9:Couple GBs of internal memory for those moments when you MUST take the shot and you're either just filled your card or were exchanging the card for a fresh one. Such shouldn't happen to a professional, but it does happen to me.
10: 3G/4G modem and capability to upload directly to the service/system of your choice. (I take this back, no respectable photog would upload without editing, only for mag/paper if you must send it right away for the editor)

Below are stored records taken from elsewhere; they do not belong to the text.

-- ==== Sys2Proof/Machine/BlockTypes.lean ====
section
/-! DEFINITION. What the time, observation, serving, host, management and power blocks hold beside their registers (10, 13, 15, 16, 18),
and what leaves the device. -/

namespace Sys2Proof.Machine

/-! Time. -/

/-- An accepted step change that has not taken effect (10 R268): the step, the target frame, the time of its acceptance and whether a
plan was running then. -/
structure StepPend where
  step : Nat
  frame : W64
  at_ : Nat
  withPlan : Bool
  deriving DecidableEq, Repr

/-- The time domain: the global time counter's two copies (10 R277), the phase in 1/64 ns, the accepted step change, the start of a ramp of the
core rails, the time of entry into holdover, which references are lost (bit 0 primary, bit 1 secondary), whether a warning episode is open and since when the
margin has been at or above WARN, the lower step that firmware still has to ask for, the start of Equinox, whether it waits for a 1PPS edge, the sum of its
offsets in 1/64 ns, the time of the last captured 1PPS edge, the least margin of the running frame by region, the readings of the last 10 µs by region as time and reading, whether the PTP client is
synchronised (10 R290), and whether a masque made the copies differ. -/
structure TimeBlock where
  counter : W64
  twin : W64
  phase : Nat
  step : Option StepPend
  ramp : Option Nat
  holdSince : Option Nat
  refLost : Nat
  warning : Bool
  okSince : Option Nat
  lowerWant : Option Nat
  eqxSince : Option Nat
  eqxPps : Bool
  eqxSum : Int
  ppsAt : Option Nat
  marginLow : SMap (Option Nat)
  marginRecent : SMap (List (Nat × Nat))
  ptp : Bool
  twinInj : Bool
  deriving DecidableEq, Repr

/-! Observation. -/

/-- An entry of the digest table (15 R387): sum, elements, poison. -/
structure DigSum where
  sum : Nat
  count : Nat
  poison : Bool
  deriving DecidableEq, Repr

/-- A digest table under way or closed: the frame, its work frame count, its owner, the sums by tag. -/
structure DigTable where
  frame : W64
  work : W64
  ctx : Nat
  sums : SMap DigSum
  deriving DecidableEq, Repr

/-- An accepted watch arm (15 R390): the work frame count and the group. -/
structure WatchArmed where
  work : Nat
  group : Nat
  deriving DecidableEq, Repr

/-- What the running frame has copied of an armed group (15 Table 15-7): points, lines, poisoned lines, eve substitutes. -/
structure WatchRun where
  group : Nat
  points : Nat
  lines : Nat
  poisoned : Nat
  eve : Nat
  deriving DecidableEq, Repr

/-- The OB block beside its registers: the trace records of the last frame that wait for the trace slots, the digest table of the running frame,
the closed tables whose records are to be written, the arms, the watches of the running frame, and the points (group, number) that have copied in it. -/
structure ObBlock where
  trace : List TraceRec
  dig : DigTable
  closed : List DigTable
  arms : List WatchArmed
  runs : List WatchRun
  copied : List (Nat × Nat)
  deriving DecidableEq, Repr

/-! Serving. -/

/-- A hash record that waits for the quiet interval (13 Table 13-3): the virtual tile, the issue order of its MV.PUT, and its 32 bytes. -/
structure HashRec where
  slot : Nat
  tile : Nat
  bytes : Nat
  deriving DecidableEq, Repr

/-- A management copy in progress (13 R341): source, destination, lines, lines moved, the counter to signal, whether an
uncorrectable line has been met. -/
structure Copy where
  src : Nat
  dst : Nat
  lines : Nat
  moved : Nat
  signal : Option Nat
  fault : Bool
  deriving DecidableEq, Repr

/-- The serving machinery beside its registers: the frames with an OK commit, the frame's hash records, the copy in progress. -/
structure ServeBlock where
  commits : List W64
  hashes : List HashRec
  copy : Option Copy
  deriving DecidableEq, Repr

/-! Host. -/

/-- A BAR2 request that waits for HBM service time (16 R399): its sender, its first line, its byte in the line, its length, the bytes of a
write (none: not enabled) or those that a served read has found, whether a read has been served, touched a refused line and met a poisoned one. -/
structure HostReq where
  who : Agent
  line : Nat
  skip : Nat
  isRead : Bool
  len : Nat
  data : List (Option Byte)
  served : Bool
  refused : Bool
  poisoned : Bool
  deriving DecidableEq, Repr

/-- A mailbox channel beside its registers: the request words in service and whether there are any, whether its reply is to be discarded (16 R413), whether the load it
carries is held for self-test (00 R13), and the kept half of a plan key with its slot and the time it was kept (16 R411). -/
structure Chnl where
  words : List W32
  service : Bool
  discard : Bool
  held : Bool
  half : Option (Nat × List W32 × Nat)
  deriving DecidableEq, Repr

/-- An idle channel. -/
def Chnl.idle : Chnl := ⟨[], false, false, false, none⟩

/-- The host interface beside its registers: the BAR2 requests waiting, the channels, the VFs enabled, the MSI-X tables (key 4096·function +
offset in the table) and the pending bits (key 64·function + vector). -/
structure HostBlock where
  queue : List HostReq
  chans : SMap Chnl
  vfs : Nat
  msix : SMap W32
  pends : SSet
  deriving DecidableEq, Repr

/-! Management. -/

/-- A firmware bank in module flash (16 R402), from which the ROM computes whether it is valid: its format and its signature are good; the
hash of the public key in its header; its security version; its RAISE flag; the library version it carries; its digest. -/
structure Bank where
  valid : Bool
  key : Nat
  version : Nat
  raise : Bool
  lib : Nat
  digest : Nat
  deriving DecidableEq, Repr

/-- One-time storage (16 Table 16-4): the hashes in the firmware key slots, the slots revoked, the rollback counter, the plan keys, the slots revoked,
REQUIRED. -/
structure Otp where
  fwKeys : List Nat
  fwRevoked : Nat
  rollback : Nat
  planKeys : SMap (Option (BitVec 768))
  planRevoked : Nat
  required : Bool
  deriving DecidableEq, Repr

/-- What the management controller does at the moment. -/
inductive MgPhase where
  | off
  | running
  | recovery
  deriving DecidableEq, Repr

/-- The module configuration record (16 R408): the identity of each channel (0x1F: unbound), the default of PERST_FULL, and whether MG_CONFIG has
changed the record since the controller last booted. -/
structure ConfigRec where
  bind : List Nat
  perstFull : Bool
  fresh : Bool
  deriving DecidableEq, Repr

/-- The management controller: its phase, the two banks and the bank activated last, one-time storage, the configuration record, the fault log
newest first, the location it was given (device address and failure domains), its MCTP endpoint identifier, the SMBus straps sampled, the device description, the
thermal trip still to be reported, the digest of the running firmware, the channel of the MG_SHUTDOWN that waits for its reply, when the phase of self-test
began and whether the test has found a fault. -/
structure MgBlock where
  phase : MgPhase
  bankA : Bank
  bankB : Bank
  lastB : Bool
  otp : Otp
  config : ConfigRec
  log : List FRec
  place : Nat
  domainLo : W32
  domainHi : W32
  eid : Nat
  strap : Nat
  descr : List Byte
  trip : Option Nat
  fwDigest : Nat
  stopping : Option Nat
  testSince : Nat
  testFault : Bool
  deriving DecidableEq, Repr

/-- A load that writes (12 R318): the request it answers, its mode, and the digest of its image. -/
structure Loading where
  req : Req
  debug : Bool
  digest : Nat
  deriving DecidableEq, Repr

/-- The loader: the plan loaded, the digest recorded by the last load that returned OK, the load in progress, the load held during self-test, the posted
scheduled actions in posting order. -/
structure Loader where
  plan : Option Plan
  digest : Option Nat
  loading : Option Loading
  held : Option Req
  actions : List Action
  deriving DecidableEq, Repr

/-! Power and light. -/

/-- A cartridge bay (18 R445): whether the latch is closed, the time it closed while the cartridge waits for its bias, whether it
feeds its ports, and whether a FEED masque holds its shutter and for how many frames. -/
structure Cart where
  latched : Bool
  closedAt : Option Nat
  feeding : Bool
  masque : Bool
  masqueLeft : Nat
  deriving DecidableEq, Repr

/-- A cartridge after start-up. -/
def Cart.fresh : Cart := ⟨true, none, false, false, 0⟩

/-- The module's power: the inputs in range, the rails on (bit r: rail r of 18 Table 18-2), THERMTRIP# driven low, whether the main rails wait
for MG_POWER_ON, the coolant excursions that have raised their event, the cartridges. -/
structure PowerBlock where
  auxIn : Bool
  mainIn : Bool
  rails : Nat
  thermTrip : Bool
  held : Bool
  inletOut : Bool
  outletOut : Bool
  carts : SMap Cart
  deriving DecidableEq, Repr

/-- What the silicon fixes for one part (00 Table 0-2, 07 R193, 06): grade, stepping, the fused-out rows of each die, the rows of a
bank, each stack's RFM threshold and the insertion delay of each clock region at each step (128·step + region), in 1/64 ns (10 R266). -/
structure Fuse where
  grade : Nat
  stepping : Nat
  fusedRows : SMap Nat
  rows : Nat
  rfm : SMap Nat
  delays : SMap Nat
  deriving DecidableEq, Repr

/-- A resident routine of the library (02 R58, 16 Table 16-15): number, class, S16 to S23 read and written, length, dispatch list (cycle,
engine). -/
structure Routine where
  number : Nat
  cls : Nat
  reads : Nat
  writes : Nat
  len : Nat
  list : List (Nat × Nat)
  deriving DecidableEq, Repr

/-- What leaves the device: a BAR0 read's completion (none: Unsupported Request), a BAR2 read's with whether it is a poisoned TLP, an MSI-X message of a function, an MCTP message with its
type and body, a PlatformEventMessage for a fault record or for a condition, the symbols of a codeword on a port's fibres (fibre, lane position in the period, symbol), an alignment marker, or, beside a packet, the lines of it that
carry the poison marker (06 R149). -/
inductive Out where
  | read (a : Agent) (value : Option Nat)
  | read2 (a : Agent) (data : Option (List Byte)) (poisoned : Bool)
  | msix (f v : Nat)
  | mctp (typ : Nat) (body : List Byte)
  | event (r : FRec)
  | notify (code value : Nat)
  | symbols (p : Nat) (xs : List (Nat × Nat × Nat))
  | marks (p vc seq : Nat) (lines : List Nat)
  | marker (p f : Nat) (syms : List Nat)
  deriving DecidableEq, Repr

end Sys2Proof.Machine

namespace Sys2Proof.Config

/-- The resident routines of a library version (02 R58): the library's contents are not in the manual. -/
opaque libraryOf : Nat → List Sys2Proof.Machine.Routine

/-- The SHA-384 digest of a library version (16 Table 16-15). -/
opaque libraryDigest : Nat → BitVec 384

end Sys2Proof.Config
end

I'd pay some money if they add all those.


----------



## skfla (Jul 19, 2013)

tpatana said:


> Give me most of these and I'll consider:
> 
> 1: Two (or more) stop improvement on ISO
> 2: 720p240 (I'd be ok with 1080p240 too)
> ...



Dude, I'm curious-are you serious or is this american sarcasm/irony?


----------



## Maxaperture (Jul 19, 2013)

I moved on (ASAP) from a 7D to a 5DII, and then exchanged that for a 5DIII when I could afford it.
I love it, I feel really spoilt, and we mustn't forget how fast this incredible technology is moving.
However, I do have one disappointment, the focus points, if they could just spread them out 
63 points are superb to have, and as we all know, they're seriously effective. But it would be fantastic if they were spread over a larger percentage of the frame.


----------



## Canon1 (Jul 19, 2013)

Mt Spokane Photography said:


> Canon1 said:
> 
> 
> > Mt Spokane Photography said:
> ...



I as well have owned these three generations of cameras and my opinion is based solely on real world experience. I really don't hold much stock in tests that DXO or any other outfit performs. They are a nice comparison on paper but once you get out into the field that "testing" doesn't always hold true.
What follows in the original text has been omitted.